The story becomes even more nuanced when looking at junior and senior postings as a share of each sector’s total openings. Junior postings are down year-over-year in raw numbers, but as a share of total postings, the decline is far less pronounced. In fact, only about one-third of sectors show a decrease in the proportion of junior roles relative to their sector’s overall postings. This means that while fewer junior jobs are available in absolute terms, they are not disappearing faster than postings overall. In many cases, junior roles have held steady — or even grown — as a share of total postings, even as the labor market broadly contracts. Put differently, while more employers focus their hiring towards senior roles, the challenge for new graduates is not that junior roles are being uniquely squeezed out, but that the entire market is shrinking, leaving fewer openings to pursue.

This year-over-year decline in job postings is nearly universal, with positive growth recorded in only 2 of the 45 sectors tracked by Hiring Lab. Aside from banking & finance and physicians & surgeons, every sector has seen opportunities shrink over the past year. The Bureau of Labor Statistics shows that only 22,000 jobs were added in August, following a trend of declining gains. Even though overall postings remain above their pre-pandemic baseline, the downward trend is unmistakable. For workers who already have jobs, this may not feel alarming. But for those searching for work, or even considering a change, the environment feels like an uphill battle simply because fewer openings are available.

Conclusion
So far, the 2025 labor market tells a story of contraction, with opportunities shrinking across nearly every corner of the labor market.

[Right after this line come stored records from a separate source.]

@[simp] theorem pushReport_keep (s : State) (p : Nat) (f : Nat) (n : Nat) :
    (pushReport s p f n).pending = s.pending ∧ (pushReport s p f n).otp = s.otp ∧ (pushReport s p f n).mem = s.mem := by
  and_intros <;> simp [pushReport]

@[simp] theorem popReport_keep (s : State) (p : Nat) :
    (popReport s p).pending = s.pending ∧ (popReport s p).otp = s.otp ∧ (popReport s p).mem = s.mem := by
  and_intros <;> simp [popReport]

@[simp] theorem stopInst_keep (s : State) (uid : Nat) (k : StopKind) :
    (stopInst s uid k).pending = s.pending ∧ (stopInst s uid k).otp = s.otp ∧ (stopInst s uid k).mem = s.mem := by
  and_intros <;> simp [stopInst]

@[simp] theorem discardCmds_keep (s : State) (f : Nat) :
    (discardCmds s f).pending = s.pending ∧ (discardCmds s f).otp = s.otp ∧ (discardCmds s f).mem = s.mem := by
  and_intros <;> simp [discardCmds]

@[simp] theorem functionReset_keep (s : State) (f : Nat) :
    (functionReset s f).pending = s.pending ∧ (functionReset s f).otp = s.otp ∧ (functionReset s f).mem = s.mem := by
  and_intros <;> simp [functionReset]

@[simp] theorem flrVf_keep (s : State) (f : Nat) :
    (flrVf s f).pending = s.pending ∧ (flrVf s f).otp = s.otp ∧ (flrVf s f).mem = s.mem := by
  and_intros <;> simp [flrVf]

@[simp] theorem pfLapses_keep (s : State) (p : Nat) :
    (pfLapses s p).pending = s.pending ∧ (pfLapses s p).otp = s.otp ∧ (pfLapses s p).mem = s.mem := by
  and_intros <;> simp [pfLapses]

@[simp] theorem flrPf_keep (s : State) (p : Nat) :
    (flrPf s p).pending = s.pending ∧ (flrPf s p).otp = s.otp ∧ (flrPf s p).mem = s.mem := by
  and_intros <;> simp [flrPf]

@[simp] theorem portReset_keep (s : State) (p : Nat) :
    (portReset s p).pending = s.pending ∧ (portReset s p).otp = s.otp ∧ (portReset s p).mem = s.mem := by
  and_intros <;> simp [portReset]

@[simp] theorem configWrite13_keep (s : State) (a : ConfigWrite) :
    (configWrite13 s a).pending = s.pending ∧ (configWrite13 s a).otp = s.otp ∧ (configWrite13 s a).mem = s.mem := by
  simp only [configWrite13]; (repeat' split) <;> simp_all

end Sys2Proof.Machine
end

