@[simp] theorem domainResumeOp_keep (s : State) (w : Who) (x : Ballot) (blk : List Octet) :
    (domainResumeOp s w x blk).1.pending = s.pending ∧ (domainResumeOp s w x blk).1.otp = s.otp := by
  and_intros <;> simp [domainResumeOp]
@[simp] theorem domainResumeOp_wf (s : State) (w : Who) (x : Ballot) (blk : List Octet) (hm : s.mem.wf = true) : (domainResumeOp s w x blk).1.mem.wf = true := by
  simp [domainResumeOp, hm]

@[simp] theorem dropOfficer_keep (s : State) (d i : Nat) :
    (dropOfficer s d i).pending = s.pending ∧ (dropOfficer s d i).otp = s.otp := by
  and_intros <;> simp [dropOfficer]
@[simp] theorem dropOfficer_wf (s : State) (d i : Nat) (hm : s.mem.wf = true) : (dropOfficer s d i).mem.wf = true := by
  simp [dropOfficer, hm]

@[simp] theorem officerChangeOp_keep (s : State) (w : Who) (x : Ballot) (blk : List Octet) (trailer : List Octet) :
    (officerChangeOp s w x blk trailer).1.pending = s.pending ∧ (officerChangeOp s w x blk trailer).1.otp = s.otp := by
  and_intros <;> grind [officerChangeOp, dropOfficer_keep, → createDevices_to, → policyChange_to]
@[simp] theorem officerChangeOp_wf (s : State) (w : Who) (x : Ballot) (blk : List Octet) (trailer : List Octet) (hm : s.mem.wf = true) : (officerChangeOp s w x blk trailer).1.mem.wf = true := by
  grind [officerChangeOp, dropOfficer_keep, dropOfficer_wf, → createDevices_to, → policyChange_to, policyChange_wf]

@[simp] theorem figureSignerOp_keep (s : State) (blk : List Octet) :
    (figureSignerOp s blk).1.pending = s.pending ∧ (figureSignerOp s blk).1.otp = s.otp := by
  and_intros <;> grind [figureSignerOp, destroyObj_keep, → createDevices_to]
@[simp] theorem figureSignerOp_wf (s : State) (blk : List Octet) (hm : s.mem.wf = true) : (figureSignerOp s blk).1.mem.wf = true := by
  grind [figureSignerOp, destroyObj_keep, destroyObj_wf, → createDevices_to]

@[simp] theorem devicePolicyOp_keep (s : State) (w : Who) (blk : List Octet) :
    (devicePolicyOp s w blk).1.pending = s.pending := by
  simp [devicePolicyOp]
@[simp] theorem devicePolicyOp_wf (s : State) (w : Who) (blk : List Octet) (hm : s.mem.wf = true) : (devicePolicyOp s w blk).1.mem.wf = true := by
  simp [devicePolicyOp, hm]

/-! ### Machine/Funcs.lean -/

@[simp] theorem funcRecord_keep (s : State) (w : Who) (f : Nat) (ev : Nat) :
    (funcRecord s w f ev).pending = s.pending ∧ (funcRecord s w f ev).otp = s.otp ∧ (funcRecord s w f ev).mem = s.mem := by
  and_intros <;> simp [funcRecord]

@[simp] theorem claimCells_keep (s : State) (f : Nat) (cells : List (Nat × Nat)) :
    (claimCells s f cells).pending = s.pending ∧ (claimCells s f cells).otp = s.otp ∧ (claimCells s f cells).mem = s.mem := by
  and_intros <;> simp [claimCells]

@[simp] theorem putGrants_keep (s : State) (f : Nat) (cfg : List Octet) :
    (putGrants s f cfg).pending = s.pending ∧ (putGrants s f cfg).otp = s.otp ∧ (putGrants s f cfg).mem = s.mem := by
  and_intros <;> simp [putGrants]

@[simp] theorem configure_keep (s : State) (f : Nat) (cfg : List Octet) (cells : List (Nat × Nat)) (create : Bool) :
    (configure s f cfg cells create).pending = s.pending ∧ (configure s f cfg cells create).otp = s.otp ∧ (configure s f cfg cells create).mem = s.mem := by
  and_intros <;> simp [configure]

@[simp] theorem funcConfigOp_keep (s : State) (w : Who) (create : Bool) (blk : List Octet) :
    (funcConfigOp s w create blk).1.pending = s.pending ∧ (funcConfigOp s w create blk).1.otp = s.otp ∧ (funcConfigOp s w create blk).1.mem = s.mem := by
  and_intros <;> simp [funcConfigOp]

@[simp] theorem returnCmds_keep (s : State) (p : Cmd → Bool) :
    (returnCmds s p).pending = s.pending ∧ (returnCmds s p).otp = s.otp ∧ (returnCmds s p).mem = s.mem := by
  and_intros <;> simp [returnCmds]

@[simp] theorem freezeFn_keep (s : State) (f : Nat) :
    (freezeFn s f).pending = s.pending ∧ (freezeFn s f).otp = s.otp ∧ (freezeFn s f).mem = s.mem := by
  and_intros <;> simp [freezeFn]

@[simp] theorem thawFn_keep (s : State) (f : Nat) :
    (thawFn s f).pending = s.pending ∧ (thawFn s f).otp = s.otp ∧ (thawFn s f).mem = s.mem := by
  and_intros <;> simp [thawFn]

@[simp] theorem vfFreezeOp_keep (s : State) (w : Who) (short : List Octet) :
    (vfFreezeOp s w short).1.pending = s.pending ∧ (vfFreezeOp s w short).1.otp = s.otp ∧ (vfFreezeOp s w short).1.mem = s.mem := by
  simp only [vfFreezeOp]; (repeat' split) <;> simp_all

@[simp] theorem vfThawOp_keep (s : State) (w : Who) (short : List Octet) :
    (vfThawOp s w short).1.pending = s.pending ∧ (vfThawOp s w short).1.otp = s.otp ∧ (vfThawOp s w short).1.mem = s.mem := by
  simp only [vfThawOp]; (repeat' split) <;> simp_all

@[simp] theorem vfDestroyOp_keep (s : State) (w : Who) (short : List Octet) :
    (vfDestroyOp s w short).1.pending = s.pending ∧ (vfDestroyOp s w short).1.otp = s.otp ∧ (vfDestroyOp s w short).1.mem = s.mem := by
  simp only [vfDestroyOp]; (repeat' split) <;> simp_all

@[simp] theorem migrationFreezeOp_keep (s : State) (w : Who) (blk : List Octet) :
    (migrationFreezeOp s w blk).1.pending = s.pending ∧ (migrationFreezeOp s w blk).1.otp = s.otp ∧ (migrationFreezeOp s w blk).1.mem = s.mem := by
  and_intros <;> simp [migrationFreezeOp]

@[simp] theorem migrationThawOp_keep (s : State) (w : Who) :
    (migrationThawOp s w).1.pending = s.pending ∧ (migrationThawOp s w).1.otp = s.otp ∧ (migrationThawOp s w).1.mem = s.mem := by
  and_intros <;> simp [migrationThawOp]

@[simp] theorem migTicketOp_keep (s : State) (f : Nat) :
    (migTicketOp s f).1.pending = s.pending ∧ (migTicketOp s f).1.otp = s.otp ∧ (migTicketOp s f).1.mem = s.mem := by
  and_intros <;> grind [migTicketOp, → drawRandom_to, → attestFor_to]

@[simp] theorem migrationBlob_keep (s : State) (f : Nat) (st : List Octet) (peer : List Octet × List Octet) :
    (migrationBlob s f st peer).2.pending = s.pending ∧ (migrationBlob s f st peer).2.otp = s.otp ∧ (migrationBlob s f st peer).2.mem = s.mem := by
  and_intros <;> simp [migrationBlob]

@[simp] theorem vfSaveOp_keep (s : State) (w : Who) (short : List Octet) (blk : List Octet) :
    (vfSaveOp s w short blk).1.pending = s.pending ∧ (vfSaveOp s w short blk).1.otp = s.otp ∧ (vfSaveOp s w short blk).1.mem = s.mem := by
  simp only [vfSaveOp]; (repeat' split) <;> simp_all

@[simp] theorem restoreFn_keep (s : State) (f : Nat) (orig : Nat) (o : List Octet) :
    (restoreFn s f orig o).pending = s.pending ∧ (restoreFn s f orig o).otp = s.otp ∧ (restoreFn s f orig o).mem = s.mem := by
  and_intros <;> simp [restoreFn]

@[simp] theorem vfRestoreOp_keep (s : State) (w : Who) (blk : List Octet) :
    (vfRestoreOp s w blk).1.pending = s.pending ∧ (vfRestoreOp s w blk).1.otp = s.otp ∧ (vfRestoreOp s w blk).1.mem = s.mem := by
  simp only [vfRestoreOp]; (repeat' split) <;> simp_all

@[simp] theorem queueMarkOp_keep (s : State) (w : Who) (short : List Octet) :
    (queueMarkOp s w short).1.pending = s.pending ∧ (queueMarkOp s w short).1.otp = s.otp ∧ (queueMarkOp s w short).1.mem = s.mem := by
  and_intros <;> simp [queueMarkOp]

@[simp] theorem portVfAllocOp_keep (s : State) (short : List Octet) :
    (portVfAllocOp s short).1.pending = s.pending ∧ (portVfAllocOp s short).1.otp = s.otp ∧ (portVfAllocOp s short).1.mem = s.mem := by
  and_intros <;> simp [portVfAllocOp]

@[simp] theorem ticketLapse_keep (s : State) (i : Nat) :
    (ticketLapse s i).pending = s.pending ∧ (ticketLapse s i).otp = s.otp ∧ (ticketLapse s i).mem = s.mem := by
  and_intros <;> simp [ticketLapse]

/-! ### Machine/Meas.lean -/

@[simp] theorem measExtend_keep (s : State) (set : Nat) (i : Nat) (src : Nat) (world : Bool) (d : List Octet) :
    (measExtend s set i src world d).pending = s.pending ∧ (measExtend s set i src world d).otp = s.otp ∧ (measExtend s set i src world d).mem = s.mem := by
  and_intros <;> simp [measExtend]

@[simp] theorem measNow_keep (s : State) (i : Nat) (d : List Octet) :
    (measNow s i d).pending = s.pending ∧ (measNow s i d).otp = s.otp ∧ (measNow s i d).mem = s.mem := by
  and_intros <;> simp [measNow]

@[simp] theorem measRefuse_keep (s : State) (t : Nat) :
    (measRefuse s t).pending = s.pending ∧ (measRefuse s t).otp = s.otp ∧ (measRefuse s t).mem = s.mem := by
  and_intros <;> simp [measRefuse]

@[simp] theorem measRequest_keep (s : State) (t : Nat) (lo : Nat) (hi : Nat) (index : Nat) :
    (measRequest s t lo hi index).pending = s.pending ∧ (measRequest s t lo hi index).otp = s.otp ∧ (measRequest s t lo hi index).mem = s.mem := by
  and_intros <;> simp [measRequest]

@[simp] theorem measCommand_keep (s : State) (x : MeasBy) (index : Nat) :
    (measCommand s x index).pending = s.pending ∧ (measCommand s x index).otp = s.otp ∧ (measCommand s x index).mem = s.mem := by
  simp only [measCommand]; (repeat' split) <;> simp_all

@[simp] theorem measServe_keep (s : State) :
    (measServe s).pending = s.pending ∧ (measServe s).otp = s.otp ∧ (measServe s).mem = s.mem := by
  simp only [measServe]; (repeat' split) <;> simp_all

@[simp] theorem tapArm_keep (s : State) :
    (tapArm s).pending = s.pending ∧ (tapArm s).otp = s.otp ∧ (tapArm s).mem = s.mem := by
  and_intros <;> simp [tapArm]

@[simp] theorem tapOctets_keep (s : State) (place : Nat) (image : List Octet) :
    (tapOctets s place image).pending = s.pending ∧ (tapOctets s place image).otp = s.otp := by
  and_intros <;> simp [tapOctets]
@[simp] theorem tapOctets_wf (s : State) (place : Nat) (image : List Octet) (hm : s.mem.wf = true) : (tapOctets s place image).mem.wf = true := by
  simp [tapOctets, hm]
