/-! ### Machine/Admission.lean -/

theorem findSlots_to {s t : State} {n a : Nat} (h : findSlots s n = some (a, t)) :
    t.pending = s.pending ∧ t.otp = s.otp ∧ t.mem = s.mem := by
  simp only [findSlots] at h
  split at h
  · cases h; simp
  · simp only [Option.map_eq_some_iff] at h
    obtain ⟨_, _, h⟩ := h; cases h; simp

@[simp] theorem pinSlot_keep (s : State) (n : Nat) :
    (pinSlot s n).pending = s.pending ∧ (pinSlot s n).otp = s.otp ∧ (pinSlot s n).mem = s.mem := by
  and_intros <;> simp [pinSlot]

theorem loadSlots_to {s t : State} {hd r a : Nat} (h : loadSlots s hd r = some (a, t)) :
    t.pending = s.pending ∧ t.otp = s.otp ∧ t.mem = s.mem := by
  simp only [loadSlots, Option.map_eq_some_iff] at h
  obtain ⟨⟨b, u⟩, hf, h⟩ := h
  cases h; simpa using findSlots_to hf

@[simp] theorem findKey_keep (s : State) (c : Cmd) (hd : Nat) (b : Bool) :
    (findKey s c hd b).1.pending = s.pending ∧ (findKey s c hd b).1.otp = s.otp := by
  unfold findKey
  and_intros <;> grind [→ openObj_to, → loadSlots_to, State.onCmd_frame, State.wr2_frame, State.flag_frame]
@[simp] theorem findKey_wf (s : State) (c : Cmd) (hd : Nat) (b : Bool) (hm : s.mem.wf = true) : (findKey s c hd b).1.mem.wf = true := by
  unfold findKey
  grind [→ openObj_to, → loadSlots_to, State.onCmd_frame, State.wr2_frame, State.flag_frame]
theorem findKey_to {s : State} {c : Cmd} {hd : Nat} {fetched : Bool} {t_ : State} {r_ : OperandEnd} (e_ : findKey s c hd fetched = (t_, r_)) :
    t_.pending = s.pending ∧ t_.otp = s.otp ∧ (s.mem.wf = true → t_.mem.wf = true) := by
  have k := findKey_keep s c hd fetched; have w := findKey_wf s c hd fetched; rw [e_] at k w; exact ⟨k.1, k.2, w⟩

@[simp] theorem waitLease_keep (s : State) (uid : Nat) (r : Nat) (order : Nat) :
    (waitLease s uid r order).pending = s.pending ∧ (waitLease s uid r order).otp = s.otp ∧ (waitLease s uid r order).mem = s.mem := by
  and_intros <;> simp [waitLease]

@[simp] theorem chargeKey_keep (s : State) (c : Cmd) (i : Nat) (hd : Nat) (cb : Nat) :
    (chargeKey s c i hd cb).1.pending = s.pending ∧ (chargeKey s c i hd cb).1.otp = s.otp := by
  and_intros <;> grind [chargeKey, → chargeUsage_to, waitLease_keep, → chargeInv_to, State.onCmd_frame]
@[simp] theorem chargeKey_wf (s : State) (c : Cmd) (i : Nat) (hd : Nat) (cb : Nat) (hm : s.mem.wf = true) : (chargeKey s c i hd cb).1.mem.wf = true := by
  grind [chargeKey, → chargeUsage_to, chargeUsage_wf, waitLease_keep, → chargeInv_to, chargeInv_wf, State.onCmd_frame]
theorem chargeKey_to {s : State} {c : Cmd} {i : Nat} {hd : Nat} {cb : Nat} {t_ : State} {r_ : OperandEnd} (e_ : chargeKey s c i hd cb = (t_, r_)) :
    t_.pending = s.pending ∧ t_.otp = s.otp ∧ (s.mem.wf = true → t_.mem.wf = true) := by
  have k := chargeKey_keep s c i hd cb; have w := chargeKey_wf s c i hd cb; rw [e_] at k w; exact ⟨k.1, k.2, w⟩

@[simp] theorem operandStep_keep (s : State) (c : Cmd) (h : FigHdr) (i : Nat) (fetched : Bool) :
    (operandStep s c h i fetched).1.pending = s.pending ∧ (operandStep s c h i fetched).1.otp = s.otp := by
  and_intros <;> grind [operandStep, State.onCmd_frame, → chargeKey_to, → findKey_to, pinSlot_keep]
@[simp] theorem operandStep_wf (s : State) (c : Cmd) (h : FigHdr) (i : Nat) (fetched : Bool) (hm : s.mem.wf = true) : (operandStep s c h i fetched).1.mem.wf = true := by
  grind [operandStep, → findKey_to, → chargeKey_to, chargeKey_wf, pinSlot_keep, State.onCmd_frame]
theorem operandStep_to {s : State} {c : Cmd} {h : FigHdr} {i : Nat} {fetched : Bool} {t_ : State} {r_ : OperandEnd} (e_ : operandStep s c h i fetched = (t_, r_)) :
    t_.pending = s.pending ∧ t_.otp = s.otp ∧ (s.mem.wf = true → t_.mem.wf = true) := by
  have k := operandStep_keep s c h i fetched; have w := operandStep_wf s c h i fetched; rw [e_] at k w; exact ⟨k.1, k.2, w⟩

@[simp] theorem operandSteps_keep (h : FigHdr) (n : Nat) (b : Bool) (uid : Nat) (s : State) :
    (operandSteps h n b uid s).pending = s.pending ∧ (operandSteps h n b uid s).otp = s.otp := by
  induction n generalizing b s with
  | zero => simp [operandSteps]
  | succ n ih =>
    unfold operandSteps
    and_intros <;> grind [→ operandStep_to, State.onCmd_frame, refuseCmd_keep]
@[simp] theorem operandSteps_wf (h : FigHdr) (n : Nat) (b : Bool) (uid : Nat) (s : State) (hm : s.mem.wf = true) :
    (operandSteps h n b uid s).mem.wf = true := by
  induction n generalizing b s with
  | zero => simpa [operandSteps] using hm
  | succ n ih =>
    unfold operandSteps
    grind [→ operandStep_to, State.onCmd_frame, refuseCmd_keep]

And while almost all sectors have seen year-over-year declines in postings, this slowdown does not appear to amount to a crisis. Instead, the market is stagnating. Openings are harder to find, mobility is limited, and newcomers face the strongest headwinds. While new labor market entrants may be most affected by this slowdown, their struggles stem less from employers pulling back on junior roles specifically and more from the overall decline in available jobs.
Methodology
Data on non-seasonally adjusted Indeed job postings are an index of the number of job postings on a given day, using a seven-day trailing average. February 1, 2020, is our pre-pandemic baseline, so the index is set to 100 on that day. Data for several dates in 2021 and 2022 are missing and were interpolated.
Keywords used in junior postings were “junior” and “associate.” Keywords used in senior postings were “senior,” “lead,” and “principal.” Postings for senior and junior titles were grouped monthly, with a 3-month moving average applied.
The number of job postings on Indeed.com, whether related to paid or unpaid job solicitations, is not indicative of potential revenue or earnings of Indeed, which comprises a significant percentage of the HR Technology segment of its parent company, Recruit Holdings Co., Ltd. Job posting numbers are provided for information purposes only and should not be viewed as an indicator of performance of Indeed or Recruit. Please refer to the Recruit Holdings investor relations website and regulatory filings in Japan for more detailed information on revenue generation by Recruit’s HR Technology segment.